Tony Award-winning musical ‘Waitress’ shows that the pursuit of one’s happiness isn’t as easy-as-pie

By Jessie Nelson and Sara Bareilles. Until August 18 at the Ed Mirvish Theatre, 244 Victoria St. mirvish.com or 1-800-461-3333.

You may have heard of this rags-to-riches story before: there is an ordinary server in a diner who accomplishes her dreams. The big difference in Waitress, the Tony Award-winning musical, is that the rags for Jenna (Christine Dwyer) is her toxic relationship with Earl (Jeremy Woodward), and her riches are independence and freedom.

This heartwarming slice-of-life story provides both a realistic and optimistic perspective of our relationships and life goals. The opening number may make you feel skeptical that the show will be saturated with warm and fuzzies, but it quickly pivots from saccharine to sobering and serious as the central problem unravels: the troubles for our beloved pie-maker are exacerbated by an unplanned pregnancy.

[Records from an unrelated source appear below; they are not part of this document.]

-- ==== Sys2Proof/Machine/Pin.lean ====
section
/-! DEFINITION. The pad monitor (spec 17, R509 to R515): checks of driven pads, the open test, reversed lanes, and the status pins. -/
namespace Sys2Proof.Machine

/-- Kinds of PIN_LAST.KIND. -/
inductive PinKind where
  | shortLow | shortHigh | stuckLow | openPin | reversed
  deriving DecidableEq, Repr

def PinKind.code : PinKind → Nat
  | .shortLow => 1
  | .shortHigh => 2
  | .stuckLow => 3
  | .openPin => 4
  | .reversed => 5

/-- The pad is one that PIN checks by readback, and it is driven (R509, R510, R547). A clock output that is disabled or stopped drives its
inactive level (R368). After a loss of supply HB_OUT is at high impedance too (R537). -/
def padDriven (d : Dev) (cls idx : Nat) : Bool :=
  !d.pin.hiz.contains (64 * cls + idx) &&
  (match cls with
   | 0 => d.awake && decide (idx < 32) && d.drives idx
   | 1 => d.awake && decide (idx < 16) && GFmt.clkSrc (d.gFmt (idx / 2)) != 2 && d.drives (32 + idx / 2)
   | 2 => d.awake && decide (idx < 6) && (idx == 5 || !d.flag R.TTH_CTL_GATE_CLK || d.drives (40 + idx))
   | 3 => decide (idx < 6) && !d.boot.rstLow
   | 4 => if idx = 0 then !d.boot.dark else idx == 1
   | _ => false)

/-- PIN records a fault and acts on it (R514). A pad with a short is released where ACT says so. -/
def Dev.pinFault (d : Dev) (cls idx : Nat) (k : PinKind) : Dev :=
  let d := (d.setFlds [(R.PIN_LAST_KIND, k.code), (R.PIN_LAST_CLASS, cls), (R.PIN_LAST_INDEX, idx),
    (R.PIN_FLAGS_CLASS, setBits (d.fld R.PIN_FLAGS_CLASS) cls 1 1)]).raise F.pinFault
  if (k = .shortLow ∨ k = .shortHigh) ∧ bitAt (d.fld R.PIN_ACT_ACT) cls = true ∧ d.pin.hiz.contains (64 * cls + idx) = false then
    { d with pin := { d.pin with hiz := d.pin.hiz ++ [64 * cls + idx] } }
  else d

/-- A write of PIN_OPEN_TEST (R511). -/
def Dev.openTestGo (d : Dev) (v : Word) : Dev :=
  if d.works pinBase && bitAt v.toNat 31 && d.top.st == .setup then d.setFld R.PIN_OPEN_TEST_BUSY 1 else d

/-- Class 5 inputs (R509): BCLK and FSYNC are inputs where their group is EXTERNAL. -/
def openClass (d : Dev) (i : Nat) : Bool := i < 54 && !(decide (32 ≤ i) && decide (i < 48) && GFmt.clkSrc (d.gFmt ((i - 32) / 2)) != 2)

/-- The open test ends; `l` are the inputs that followed both pulls. -/
def Dev.openTestDone (d : Dev) (l : List Nat) : Dev :=
  if d.flag R.PIN_OPEN_TEST_BUSY then
    (l.filter (openClass d)).foldl (fun d i => d.pinFault 5 i .openPin) (d.setFld R.PIN_OPEN_TEST_BUSY 0)
  else d

/-- Clearing class flags: their released pads are driven and checked again (R514). -/
def Dev.pinFlagsClear (d : Dev) (v : Nat) : Dev :=
  let keep := fun (pad : Nat) => !(pad < 448 && bitAt v (pad / 64))
  let hiz := d.pin.hiz
  { d.setFld R.PIN_FLAGS_CLASS (d.fld R.PIN_FLAGS_CLASS &&& (127 - v % 128)) with
    pin := { hiz := hiz.filter keep, miss := smDrop (fun p => hiz.contains p && !keep p) d.pin.miss } }

/-- Block lock on inverted data only (R512): 0 ETHA, 1 ETHB, 2 and 3 the Tether lanes. -/
def Dev.laneReversed (d : Dev) (i : Nat) : Dev := if d.works pinBase then d.pinFault 6 i .reversed else d

/-- The pin-fault cause of SAFE stands (R506, R514). -/
def Dev.pinCause (d : Dev) : Bool := d.fld R.PIN_FLAGS_CLASS &&& d.fld R.PIN_ACT_SAFE != 0

/-- What PIN reports (R514). -/
def pinHealth (d : Dev) : UState × Nat :=
  match (List.range 7).find? (bitAt (d.fld R.PIN_FLAGS_CLASS)) with
  | some c => (.degraded, c + 1)
  | none => (.ok, 0)

/-! ## Status pins (R515) -/

/-- The source of a status pin by its code. -/
def statSource (d : Dev) (c : Nat) : Bool :=
  let st := fun (p : Nat) => d.fld (R.DPLL_STAT_STATE p)
  if c = 0x01 then true
  else if c = 0x02 then d.top.st == .run
  else if c = 0x03 then d.top.st == .safe
  else if c = 0x04 then d.topEvents != 0
  else if c = 0x08 ∨ c = 0x09 then st (c - 0x08) == 3
  else if c = 0x0A ∨ c = 0x0B then st (c - 0x0A) == 1
  else if c = 0x0C ∨ c = 0x0D then st (c - 0x0C) == 4
  else if c = 0x0E ∨ c = 0x0F then bitAt (d.dpllStat (c - 0x0E)).toNat 28
  else if c = 0x10 ∨ c = 0x11 then d.flag (R.DPLL_STAT_DISAGREE (c - 0x10))
  else if 0x20 ≤ c ∧ c ≤ 0x2D then d.qstate (c - 0x20) == 3
  else if 0x30 ≤ c ∧ c ≤ 0x32 then bitAt d.levelNow (c - 0x30)
  else if c = 0x33 then d.levelNow < 7
  else if c = 0x38 then d.tth.role == .active
  else if c = 0x39 then !d.tth.own.isEmpty
  else if c = 0x3A then d.fitPresent
  else false

/-- The level of STATk. -/
def statPin (d : Dev) (k : Nat) : Bool :=
  let w := (d.reg R.PIN_STAT_SEL_SRC0.addr).toNat
  bitAt w (8 * k + 7) != statSource d (bits w (8 * k) 7)

/-! ## Levels of the pads (R368, R372, R384, R544, R547) -/

/-- TICK_OUT rises at each tick boundary and stays high for 32 MEDIA cycles (R544). -/
def tickLevel (d : Dev) : Bool := d.running && decide (d.top.mediaAcc < 32 * clockCycle)

/-- HB_OUT: 10 MHz from XO_IN while the heartbeat runs, low while it is stopped (R384). Its phase is the model's. DESIGN CHOICE, log 83. -/
def hbLevel (d : Dev) : Bool := d.heartbeat && d.awake && !d.boot.rstLow && decide (d.tbu.now % 50 < 25)

/-- Level that the part drives on a pad it checks by readback, none where it does not drive it (R509, R547). `j` is the BCLK period of the
frame for SDO and FSYNC, odd where BCLK stands in its second half. OWN_OUT is open drain: it is driven low while asserted. -/
def padLevel (d : Dev) (cls idx j : Nat) : Option Bool :=
  if cls = 4 then
    (if idx = 0 then (if d.boot.dark then none else some (hbLevel d)) else if d.tth.ownOut then some false else none)
  else if !padDriven d cls idx then none
  else match cls with
    | 0 => d.sdoLevel idx (j / 2)
    | 1 => some (if idx % 2 = 0 then bclkLevel (d.gFmt (idx / 2)) (j % 2 == 1) else fsyncLevel (d.gFmt (idx / 2)) (j / 2))
    | 2 => some (if idx = 5 then tickLevel d else clockLevel d idx)
    | _ => some (if idx < 4 then statPin d idx else if idx = 4 then lockPin d else freerunPin d)

/-! ## Checks by readback (R510) -/

def Dev.setMiss (d : Dev) (pad n : Nat) : Dev := { d with pin := { d.pin with miss := smSet (fun _ => 0) d.pin.miss pad n } }

/-- One check of a pad against the level its receiver reads (R510); `j` is the place in the frame, as `padLevel` has it. A pad at high
impedance is not checked. A short is recorded when three checks in a row differ, and again at a later check while it lasts and its class
flag is clear. A released OWN_OUT that reads low is stuck (R509). -/
def Dev.padCheck (d : Dev) (cls idx j : Nat) (read : Bool) : Dev :=
  let pad := 64 * cls + idx
  if !d.works pinBase || !padDriven d cls idx then d
  else match padLevel d cls idx j with
    | none => if cls = 4 ∧ idx = 1 ∧ read = false then d.pinFault 4 1 .stuckLow else d
    | some drive =>
      if drive = read then d.setMiss pad 0
      else
        let n := min 3 (smGet (fun _ => 0) d.pin.miss pad + 1)
        let first := smGet (fun _ => 0) d.pin.miss pad < 3
        let d := d.setMiss pad n
        if n = 3 ∧ (first = true ∨ bitAt (d.fld R.PIN_FLAGS_CLASS) cls = false) then
          d.pinFault cls idx (if read then .shortHigh else .shortLow)
        else d

end Sys2Proof.Machine
end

Throughout this rollercoaster of emotion, we meet an eclectic roster of characters who support and help Jenna navigate throughout her journey. Becky (Melody A. Betts) and Dawn (Ephie Aardema) are Jenna’s dear and true friends who will help her in any way they can. Dr. Pomatter (Steven Good) is a handsome and affable doctor who turns Jenna’s emotions upside-down. And Joe (Richard Kline) is a grumpy regular customer, but who also cares deeply for his friendly server. 

The truest delight in this show is the score by Sara Bareilles. Like a chalkboard menu listing tantalizing baked good options (which all end up being excellent choices), Waitress has a wide ranging mix of hit musical numbers. We are blessed for Sara’s versatility as Waitress showcases bluesy jazz, upbeat pop, catchy percussions, dramatic ballads, and even campy theatrics.

Ultimately, Jenna’s story isn’t an easy fairy tale. It shows us that in order for us to be happy, healthy, and safe in life, it requires hard work, the support of our loved ones, and the courage to make difficult decisions. This musical has a happy ending so it lets you have your pie-in-the-sky dreams, but it is also sincerely grounded with a real truth on emotional boundaries.

Waitress presents a dark reality of traditionally presented happy-go-lucky domestic relationships. But it also paints a hopeful vision in what may feel like bleak times. Like a sweet and tart strawberry rhubarb pie, Waitress successfully accomplishes an entertaining and inspiring balance between both spectrums. 

Patrick enjoys theatre and is an amateur writer in Toronto.